Розанов помещает в своей книге исповедание Ковнера рядом с прошумевшим в свое время «Словом епископа волынского Антония», стремясь показать читателю, насколько у неверующего еврея больше кротости и человечности, чем у знаменитого православного иерарха.
«С этим „Посланием к русскому народу“ грозного волынского епископа не бесполезно сопоставить полученное мною в 1902 г. одно любопытное „Исповедание“. Из него епископ увидал бы, до какой степени обессилели перуны, которыми он грозит людям, а читатели увидят, до какой степени у „неверов“ сохраняется более благодушия и привязанности к человеку, заботы о человеке, нежели у держателей земных и загробных перунов. Автор письма — еврей, тот самый, который в феврале 1877 г. написал Ф. М. Достоевскому письмо в защиту евреев, которое вызвало у Достоевского в мартовском номере „Дневника писателя“ знаменитое рассуждение о еврейском вопросе („Еврейский вопрос“, „Pro et contra“, „Status in statu“, „Сорок веков бытия“, „Но да здравствует братство!“). У Достоевского приведены и отрывки из „длинного и прекрасного письма“ этого еврея, по которым можно судить, что он и в старости („Почему я не верю“ писано уже на 61-м году возраста) сохранил ту же манеру суждения, жар его, какую имел в молодости, 25 лет назад (еврея этого я потом видел один раз, он случайно приезжал в Петербург). Он во второй раз женат, на русской, сравнительно молодой женщине, типа курсистки, ради которой (т. е. чтобы получить право жениться) принял христианство. Очень (до редкости) семейно счастлив, очень любит русский народ, страшно, как и всегда, болеет за еврейский народ, подавал, еще при Сипягине, ему и другим министрам, „записки“ о снятии „черты оседлости“. Но как еврейство, так и христианство, и всякую вообще религию и самую религиозность он считает предрассудком, суеверием и темнотой. Между прочим, от него я услышал замечательную фразу, сказанную о чиновниках-сослуживцах: „Все они к Рождеству, к Пасхе просят наградных, и в году тоже стараются получить пособия: а откуда взять русскому народу. Он нищ. Но самые образованные чиновники точно не понимают, что казначейство и народная котомка — это одно: и народ они жалеют, а себе все-таки просят“. Это он ответил на вопрос мой о наградных ли или пособии ему, на что он ответил, что никогда их не получал и никогда их не просил (жалованье его 150 рублей в месяц).

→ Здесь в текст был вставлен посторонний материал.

-- ==== Sys2Proof/Machine/Queue.lean ====
section
/-!
DEFINITION. Ranges of virtual memory, queue control words, queues and byte-counting barriers (09_memory.md R199–R207,
17_scheduling.md R306, R309, R310).
-/

namespace Sys2Proof.Machine

/-- A fault of a virtual range: class, DETAIL, KEY, address, and whether it is forwarded to the host. -/
structure RangeFault where
  cls : TrapClass
  detail : Nat
  key : Nat
  va : VAddr
  forward : Bool
  stall : Bool
  deriving DecidableEq, Repr

/-- A virtual range as physical runs, each within one 64 KiB unit: address and length. -/
abbrev Runs := List (Nat × Nat)

/-- One 64 KiB unit's part of a range: its address, its bytes, and how it is reached. -/
structure UnitReach where
  va : VAddr
  n : Nat
  reach : Reach
  deriving DecidableEq, Repr

/-- A unit that TIERW alone refuses is reached when the accessor may write a tier page (R162). -/
def State.reachTier (s : State) (core : Nat) (c : Ctx) (va : VAddr) (ignoreTierW : Bool) (x : Reach) : Reach :=
  if ignoreTierW && x.meets .tierw then
    match s.lookup core c va.toNat with
    | .ok pa leaf _ entry => .ok pa leaf entry
    | _ => x
  else x

/-- Translates and checks a range unit by unit; `fuel` bounds the units. -/
def State.reachUnits (core : Nat) (c : Ctx) (use : PageUse) (r : Rights) (ignoreTierW : Bool) :
    Nat → VAddr → Nat → State → List UnitReach × State
  | 0, _, _, s => ([], s)
  | fuel + 1, va, n, s =>
    if n = 0 then ([], s)
    else
      let k := min n (65536 - va.toNat % 65536)
      let (x, s) := s.reach core c va use r
      let (xs, s') := State.reachUnits core c use r ignoreTierW fuel (va + BitVec.ofNat 72 k) (n - k) s
      (⟨va, k, s.reachTier core c va ignoreTierW x⟩ :: xs, s')

/-- DIRTY set for each unit. -/
def dirtyUnits (c : Ctx) (use : PageUse) : List UnitReach → State → List UnitReach × State
  | [], s => ([], s)
  | x :: xs, s =>
    let (r, s) := x.reach.dirtied c x.va use s
    let (rest, s) := dirtyUnits c use xs s
    ({ x with reach := r } :: rest, s)

/-- The fault of a range: the first class in order that some unit meets, at the first unit that meets it (R124, R334);
then a page that moves. -/
def unitsFault (xs : List UnitReach) : Option RangeFault :=
  match firstClass (xs.map (·.reach)) with
  | some cls => (xs.find? (·.reach.meets cls)).bind fun x => match x.reach with
      | .fault c d k f => some ⟨c, d, k, x.va, f, false⟩
      | _ => none
  | none => (xs.find? (·.reach == .stall)).map fun x => ⟨.xlate, 0, 0, x.va, false, true⟩

/-- The runs of units that are reached. -/
def unitRuns (xs : List UnitReach) : Runs :=
  xs.filterMap fun x => match x.reach with | .ok pa _ _ => some (pa, x.n) | _ => none

/-- The hold that refuses some line of some runs to an accessor (11_ordering.md R219). -/
def State.runsOutside (s : State) (w : Who) (rs : Runs) : Option ScopeHold :=
  if s.holds.isEmpty then none
  else rs.findSome? fun r => (List.range (r.2 / 64 + 2)).findSome? fun k =>
    if 64 * (r.1 / 64 + k) < r.1 + r.2 then s.outsideHold w (r.1 / 64 + k) else none

/-- What follows the translation of units for an accessor: the page checks; then the holds of other scopes, the writes of
engines that own their lines, and the room for held writes, which it waits for; DIRTY is set last (R124, R190, R215, R219,
25_docking.md R416). -/
def State.checkUnits (w : Who) (c : Ctx) (use : PageUse) (va : VAddr) (xs : List UnitReach) (s : State) :
    Except RangeFault Runs × State :=
  let wait : RangeFault := ⟨.xlate, 0, 0, va, false, true⟩
  match unitsFault xs with
  | some f => (.error f, s)
  | none =>
    match s.runsOutside w (unitRuns xs) with
    | some hold =>
      (.error (if hold.mode = 1 ∧ w.traps = true then ⟨.scope, 0, s.keyAt w.core c va, va, false, false⟩ else wait), s)
    | none =>
      if s.owned w (unitRuns xs) || (use.writes && (unitRuns xs).any fun x => !s.egressFits c.id x.1 x.2) then (.error wait, s)
      else
        let (xs, s) := dirtyUnits c use xs s
        match unitsFault xs with
        | some f => (.error f, s)
        | none => (.ok (unitRuns xs), s)

/-- Something done with the work in view alone whose lines an accessor has to wait for: an engine does not wait for itself. -/
def State.seenBy {α : Type} (w : Who) (f : State → α × State) (s : State) : α × State :=
  match w.serves with
  | none => f s
  | some _ =>
    let (x, t) := f { s with flights := s.ownersFor w }
    (x, { t with flights := s.flights })

/-- Translates and checks a range for an accessor: every unit is translated before any page is checked. -/
def State.reachRange (w : Who) (c : Ctx) (use : PageUse) (r : Rights) (ignoreTierW : Bool) (fuel : Nat) (va : VAddr)
    (n : Nat) (s : State) : Except RangeFault Runs × State :=
  s.seenBy w fun s =>
    let (xs, s) := State.reachUnits w.core c use r ignoreTierW fuel va n s
    s.checkUnits w c use va xs

/-- Units that a range of n bytes can touch. -/
def unitsOf (n : Nat) : Nat := n / 65536 + 2

/-- The range at an address. -/
def State.range (s : State) (w : Who) (c : Ctx) (use : PageUse) (r : Rights) (va : VAddr) (n : Nat) :
    Except RangeFault Runs × State := State.reachRange w c use r false (unitsOf n) va n s

/-- The bytes of runs. -/
def State.readRuns (s : State) (rs : Runs) : List Byte := rs.flatMap fun r => s.readMem r.1 r.2

/-- Writes bytes over runs for a context. -/
def State.writeRuns (s : State) (ctx : Nat) : Runs → List Byte → State
  | [], _ => s
  | (pa, n) :: rest, bs => State.writeRuns (s.agentWrite ctx pa (bs.take n)) ctx rest (bs.drop n)

/-- Whether a run touches a poisoned sector. -/
def State.runsPoisoned (s : State) (rs : Runs) : Bool := rs.any fun r => s.poisoned r.1 r.2

/-- The rights of a handler or of an agent: SYS pages and tiers are open to it (R79). -/
def allRights : Rights := ⟨true, true⟩

/-- A queue control word (R203). -/
structure QueueWord where
  kind : Nat
  esz : Nat
  log2d : Nat
  off : Nat
  resOk : Bool
  deriving DecidableEq, Repr

/-- The fields of a control word. -/
def queueWord (w : BitVec 64) : QueueWord :=
  let v := w.toNat
  ⟨bitsOf v 63 62, bitsOf v 60 58, bitsOf v 57 53, bitsOf v 47 0, bitsOf v 61 61 == 0 && bitsOf v 52 48 == 0⟩

/-- Element bytes. -/
def QueueWord.size (q : QueueWord) : Nat := 2 ^ (q.esz + 2)
/-- Depth. -/
def QueueWord.depth (q : QueueWord) : Nat := 2 ^ q.log2d
/-- Bytes from the header to the end of the ring (R203). -/
def QueueWord.area (q : QueueWord) : Nat := 64 + q.depth * q.size

/-- Whether a control word is valid for a window (R203). -/
def QueueWord.valid (q : QueueWord) (scr : Bool) : Bool :=
  q.resOk && decide (q.kind ≤ 1) && (q.kind == 0) == scr && q.esz != 7 && decide (1 ≤ q.log2d) &&
    decide (q.log2d ≤ 16) && q.off % 64 == 0

/-- Elements held, modulo 2^32 (R204). -/
def queueCount (head tail : Nat) : Nat := (tail + 2 ^ 32 - head % 2 ^ 32) % 2 ^ 32

/-- The byte offset of an element from the header (R204). -/
def QueueWord.elemOff (q : QueueWord) (i : Nat) : Nat := 64 + i % q.depth * q.size

/-- A queue reached by an agent: in a block's segment at an offset, or in a context's memory at an address. -/
inductive QueuePlace where
  | scratch (block off : Nat)
  | memory (w : Who) (c : Ctx) (va : VAddr) (r : Rights)
  deriving Repr

/-- What stands in the DETAIL of a range fault that is a poisoned sector and no trap (21_reliability.md R358). -/
def poisonDetail : Nat := 0xFF

/-- Whether a word of a block's segment among n bytes holds an uncorrectable error. -/
def Block.spoiled (b : Block) (off n : Nat) : Bool :=
  b.poison.any fun k => decide (off / 4 ≤ k) && decide (k ≤ (off + n - 1) / 4)

/-- Reads n bytes at an offset from a queue's header.  A header's word in error is met as a poisoned sector is; an element's is
read for its lane alone (21_reliability.md R359). -/
def State.queueRead (s : State) (p : QueuePlace) (off n : Nat) (use : PageUse := .atomic) : Except RangeFault (List Byte) × State :=
  match p with
  | .scratch b base =>
    let x := (s.block? b).getD Block.none
    if decide (off < 64) && x.spoiled (base + off) n then (.error ⟨.xlate, poisonDetail, 0, 0, false, false⟩, s)
    else (.ok (x.scratch.readBytes (base + off) n), s)
  | .memory w c va r =>
    match s.range w c use r (va + BitVec.ofNat 72 off) n with
    | (.ok rs, s) =>
      if s.runsPoisoned rs then (.error ⟨.xlate, poisonDetail, 0, va, false, false⟩, s) else (.ok (s.readRuns rs), s)
    | (.error f, s) => (.error f, s)

/-- Writes bytes at an offset from a queue's header. -/
def State.queueWrite (s : State) (p : QueuePlace) (off : Nat) (bs : List Byte) (use : PageUse := .atomic) : Except RangeFault State :=
  match p with
  | .scratch b base => .ok (s.writeScratch b (base + off) bs)
  | .memory w c va r =>
    match s.range w c use r (va + BitVec.ofNat 72 off) bs.length with
    | (.ok rs, s) => .ok (s.writeRuns c.id rs bs)
    | (.error f, _) => .error f

/-- Wakes the monitors on a queue's header line: its count has changed (R207). -/
def State.wakeQueue (s : State) (p : QueuePlace) : State :=
  match p with
  | .scratch _ _ => s
  | .memory w c va r =>
    match s.range w c .load r va 64 with
    | (.ok ((pa, _) :: _), s) => s.wakeWhere fun m => m.pa / 64 == pa / 64 && m.cond == .changed
    | (_, s) => s

/-- HEAD and TAIL of a queue, once its header is translated: which elements an operation reaches depends on them. -/
def State.queueEnds (s : State) (p : QueuePlace) : Except RangeFault (Nat × Nat) × State :=
  match p with
  | .scratch _ _ =>
    match s.queueRead p 0 8 with
    | (.ok b, s) => (.ok (leNat (b.take 4), leNat (b.drop 4)), s)
    | (.error f, s) => (.error f, s)
  | .memory w c va r =>
    match s.reach w.core c va .load r with
    | (.stall, s) => (.error ⟨.xlate, 0, 0, va, false, true⟩, s)
    | (.fault .xlate d k f, s) => (.error ⟨.xlate, d, k, va, f, false⟩, s)
    | (_, s) =>
      let b := s.readMem ((s.physical w.core c va).getD 0) 8
      (.ok (leNat (b.take 4), leNat (b.drop 4)), s)

/-- The parts of a queue that an operation reaches: its header, and k elements from index i up. -/
def QueueWord.parts (q : QueueWord) (i k : Nat) : List (Nat × Nat) :=
  (0, 8) :: (List.range k).map fun j => (q.elemOff (i + j), q.size)

/-- Translates and checks every part of a queue that an operation reaches before it has any effect: translation faults
come first, whichever part meets them (R207). -/
def State.queueReach (s : State) (p : QueuePlace) (use : PageUse) (parts : List (Nat × Nat)) : Except RangeFault Runs × State :=
  match p with
  | .scratch _ _ => (.ok [], s)
  | .memory w c va r =>
    let (xs, s) := parts.foldl (fun (x : List UnitReach × State) part =>
      let (ys, s) := State.reachUnits w.core c use r false (unitsOf part.2) (va + BitVec.ofNat 72 part.1) part.2 x.2
      (x.1 ++ ys, s)) ([], s)
    s.checkUnits w c use va xs

/-- Writes elements at successive positions. -/
def State.queuePut (p : QueuePlace) (q : QueueWord) (use : PageUse) : Nat → List (List Byte) → State → Except RangeFault State
  | _, [], s => .ok s
  | i, x :: xs, s =>
    match s.queueWrite p (q.elemOff i) x use with
    | .ok s => State.queuePut p q use (i + 1) xs s
    | .error f => .error f

/-- Pushes as many of the elements as fit, in order: the number pushed and the state, or the fault with no effect (R207).  A
header in a poisoned sector is met as it is read (21_reliability.md R358). -/
def State.queuePush (s : State) (p : QueuePlace) (q : QueueWord) (xs : List (List Byte)) (use : PageUse := .atomic) :
    Except RangeFault (Nat × State) :=
  match s.queueEnds p with
  | (.error f, _) => .error f
  | (.ok (head, tail), s) =>
    let k := min xs.length (q.depth - queueCount head tail)
    match s.queueReach p use (q.parts tail k) with
    | (.error f, _) => .error f
    | (.ok _, s) =>
      match s.queueRead p 0 8 use with
      | (.error f, _) => .error f
      | (.ok _, s) =>
        if k = 0 then .ok (0, s)
        else
          match State.queuePut p q use tail (xs.take k) s with
          | .error f => .error f
          | .ok s' =>
            match s'.queueWrite p 4 (natLe 4 (tail + k)) use with
            | .error f => .error f
            | .ok s'' => .ok (k, s''.wakeQueue p)

/-- Reads elements at successive positions. -/
def State.queueGet (p : QueuePlace) (q : QueueWord) : Nat → Nat → State → Except RangeFault (List (List Byte)) × State
  | _, 0, s => (.ok [], s)
  | i, k + 1, s =>
    match s.queueRead p (q.elemOff i) q.size with
    | (.error f, s) => (.error f, s)
    | (.ok x, s) =>
      match State.queueGet p q (i + 1) k s with
      | (.ok xs, s) => (.ok (x :: xs), s)
      | (.error f, s) => (.error f, s)

/-- Pops up to n elements: the elements and the state, or the fault with no effect (R207). -/
def State.queuePop (s : State) (p : QueuePlace) (q : QueueWord) (n : Nat) :
    Except RangeFault (List (List Byte) × State) :=
  match s.queueEnds p with
  | (.error f, _) => .error f
  | (.ok (head, tail), s) =>
    let k := min n (queueCount head tail)
    match s.queueReach p .atomic (q.parts head k) with
    | (.error f, _) => .error f
    | (.ok _, s) =>
      match s.queueRead p 0 8 with
      | (.error f, _) => .error f
      | (.ok _, s) =>
        if k = 0 then .ok ([], s)
        else
          match State.queueGet p q head k s with
          | (.error f, _) => .error f
          | (.ok xs, s) =>
            match s.queueWrite p 0 (natLe 4 (head + k)) with
            | .error f => .error f
            | .ok s => .ok (xs, s.wakeQueue p)

/-- An entry of a context's QTAB: the queue and its header, when present (17_scheduling.md R306).  The descriptor is
read where the context table placed it.  R306 names only an entry of zeros absent; an entry whose control word breaks R203
is taken as absent too, and one whose OFF is not 0 or whose ESZ is not that of its role is used as it stands, with OFF ignored
(DESIGN CHOICE, log 40). -/
def State.ctxQueue (s : State) (core : Nat) (c : Ctx) (q : Nat) : Option (QueuePlace × QueueWord) :=
  let e := c.dpa + 256 + 16 * q
  let w := queueWord (BitVec.ofNat 64 (leNat (s.readMem e 8)))
  let a := leNat (s.readMem (e + 8) 8)
  if leNat (s.readMem e 16) = 0 ∨ w.valid false = false then none
  else some (.memory (.agent core) c (BitVec.ofNat 72 (256 * a)) allRights, w)

end Sys2Proof.Machine
end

По воззрениям он — либерал с оттенком радикализма, — Писарев еврейства или „Русское богатство“ среди евреев».
17
Мы не касаемся здесь ряда тем, затронутых в письмах Ковнера к Розанову, но менее характерных для эволюции его воззрений. Таковы его рассуждения о половом вопросе (в то время весьма злободневном), о милитаризме и империализме России (во время Японской войны) и некоторые другие. Отметим его указание на одну его литературную работу, оставшуюся совершенно неизвестной; это записки в стиле Казановы, переданные Ковнером редактору «Исторического вестника» С. Н. Шубинскому. —
18
(Генрих Гейне. «К Лазарю». Перевод М. Л. Михайлова.)